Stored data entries
☆ ☆ ☆ ☆ ☆

/-- What the resilver requester asks for. Lines of the region outside the mirrored windows are passed; one of an
uninitialised region reads as zeros at once (R164, R167). (DEDUCED, log 32) -/
def resilverOffer (x : Sc) (s : State) : State :=
  if s.mir.pair ≠ .resilvering || !s.mir.primary || walkBusy s x then s
  else
    match walkRegion s x with
    | none => s
    | some r =>
      let n := s.mir.walk.get x
      let l : Lla := BitVec.ofNat 38 (r * 2 ^ 18 + n)
      if 2 ^ 18 ≤ n || walkWaits s x l then s
      else if !lineMirrored s l then walkAnswered x (walkStep x s)
      else if readsZero s l then
        egpAsk (peerOp s .mirrorWrite (sysAddr s l) 0 (.resilver x l)) (walkStep x (updMir (fun m => { m with locks := m.locks ++ [l] }) s))
      else mntAdd x 4 (.lineRead .resilver l) s

/-- RESILVER_LINE: the line is decoded and forwarded, or waits for its scrub (R401). -/
def resilverLine (x : Sc) (rx : Capture) (s : State) : State :=
  match takeTag x Origin.isResilver s with
  | none => s
  | some (t, s) =>
    let l := t.lla
    let d := t.decode s rx
    let s := readRecord l d (RasInfo.of 8 (soleDevice (isX8 s) d.errs)) (readSeen t rx d s)
    if s.mir.pair ≠ .resilvering then updMir (fun m => { m with locks := m.locks.filter (· ≠ l) }) s
    else
      let a := sysAddr s l
      match d.outcome with
      | .clean | .corrected => egpAsk (peerOp s .mirrorWrite a d.data (.resilver x l)) (walkStep x s)
      | .poison => sendPeer tyResilver (poisonPay a) (.resilver x l) (walkStep x s)
      | _ => updMir (fun m => { m with locks := m.locks.filter (· ≠ l) }) s

def execResilverLine (sc : Sc) (rx : Capture) (s : State) : Res := run (resilverLine sc rx) s

/-! ### The manager's operations (R403, R412) -/

def setMirResult (busy : Bool) (code : Nat) (s : State) : State :=
  regSet 0x6028 (pack [(b2n busy, 31), (code, 28)]) (updMir (fun m => { m with ctlBusy := busy }) s)

/-- Cause 4 is in force: three periods have passed without a HEARTBEAT, and none has come since (R396, R403). -/
def beatsLost (s : State) : Bool := !s.mir.alive && s.mir.missedBeats = 3

/-- The operation of a confirmed MIR_CTL value. (DEDUCED, log 28) -/
def actMirCtl (v : Word) (s : State) : State :=
  if s.mir.pair = .disabled then setMirResult false 4 s
  else if s.mir.ctlBusy then setMirResult true 1 s
  else
    match fld v 31 28 with
    | 1 =>
      if s.mir.primary && s.mir.pair = .healthy && s.mir.role.isNone then setMirResult true 0 (reqRole 1 s)
      else setMirResult false 2 s
    | 2 => setMirResult false 0 (degrade 6 0 s)
    | 3 => setMirResult false 0 (updMir (fun m => { m with hold6 := false }) s)
    | 4 =>
      if s.mir.primary then setMirResult false 2 s
      else if (s.mir.pair = .joining && s.mir.joinLate) || (s.mir.pair = .degraded && beatsLost s) then
        setMirResult false 0 (takeover s)
      else setMirResult false (if s.mir.alive then 3 else 2) s
    | _ => setMirResult false 2 s

end Sys2Proof.Machine
end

☆ ☆ ☆ ☆ ☆

_Required work_. Copy the lines above, please. Keep them exact.

_Task response_.
/-- What the resilver requester asks for. Lines of the region outside the mirrored windows are passed; one of an
uninitialised region reads as zeros at once (R164, R167). (DEDUCED, log 32) -/
def resilverOffer (x : Sc) (s : State) : State :=
  if s.mir.pair ≠ .resilvering || !s.mir.primary || walkBusy s x then s
  else
    match walkRegion s x with
    | none => s
    | some r =>
      let n := s.mir.walk.get x
      let l : Lla := BitVec.ofNat 38 (r * 2 ^ 18 + n)
      if 2 ^ 18 ≤ n || walkWaits s x l then s
      else if !lineMirrored s l then walkAnswered x (walkStep x s)
      else if readsZero s l then
        egpAsk (peerOp s .mirrorWrite (sysAddr s l) 0 (.resilver x l)) (walkStep x (updMir (fun m => { m with locks := m.locks ++ [l] }) s))
      else mntAdd x 4 (.lineRead .resilver l) s

/-- RESILVER_LINE: the line is decoded and forwarded, or waits for its scrub (R401). -/
def resilverLine (x : Sc) (rx : Capture) (s : State) : State :=
  match takeTag x Origin.isResilver s with
  | none => s
  | some (t, s) =>
    let l := t.lla
    let d := t.decode s rx
    let s := readRecord l d (RasInfo.of 8 (soleDevice (isX8 s) d.errs)) (readSeen t rx d s)
    if s.mir.pair ≠ .resilvering then updMir (fun m => { m with locks := m.locks.filter (· ≠ l) }) s
    else
      let a := sysAddr s l
      match d.outcome with
      | .clean | .corrected => egpAsk (peerOp s .mirrorWrite a d.data (.resilver x l)) (walkStep x s)
      | .poison => sendPeer tyResilver (poisonPay a) (.resilver x l) (walkStep x s)
      | _ => updMir (fun m => { m with locks := m.locks.filter (· ≠ l) }) s

def execResilverLine (sc : Sc) (rx : Capture) (s : State) : Res := run (resilverLine sc rx) s

/-! ### The manager's operations (R403, R412) -/

def setMirResult (busy : Bool) (code : Nat) (s : State) : State :=
  regSet 0x6028 (pack [(b2n busy, 31), (code, 28)]) (updMir (fun m => { m with ctlBusy := busy }) s)

/-- Cause 4 is in force: three periods have passed without a HEARTBEAT, and none has come since (R396, R403). -/
def beatsLost (s : State) : Bool := !s.mir.alive && s.mir.missedBeats = 3

/-- The operation of a confirmed MIR_CTL value. (DEDUCED, log 28) -/
def actMirCtl (v : Word) (s : State) : State :=
  if s.mir.pair = .disabled then setMirResult false 4 s
  else if s.mir.ctlBusy then setMirResult true 1 s
  else
    match fld v 31 28 with
    | 1 =>
      if s.mir.primary && s.mir.pair = .healthy && s.mir.role.isNone then setMirResult true 0 (reqRole 1 s)
      else setMirResult false 2 s
    | 2 => setMirResult false 0 (degrade 6 0 s)
    | 3 => setMirResult false 0 (updMir (fun m => { m with hold6 := false }) s)
    | 4 =>
      if s.mir.primary then setMirResult false 2 s
      else if (s.mir.pair = .joining && s.mir.joinLate) || (s.mir.pair = .degraded && beatsLost s) then
        setMirResult false 0 (takeover s)
      else setMirResult false (if s.mir.alive then 3 else 2) s
    | _ => setMirResult false 2 s

end Sys2Proof.Machine
end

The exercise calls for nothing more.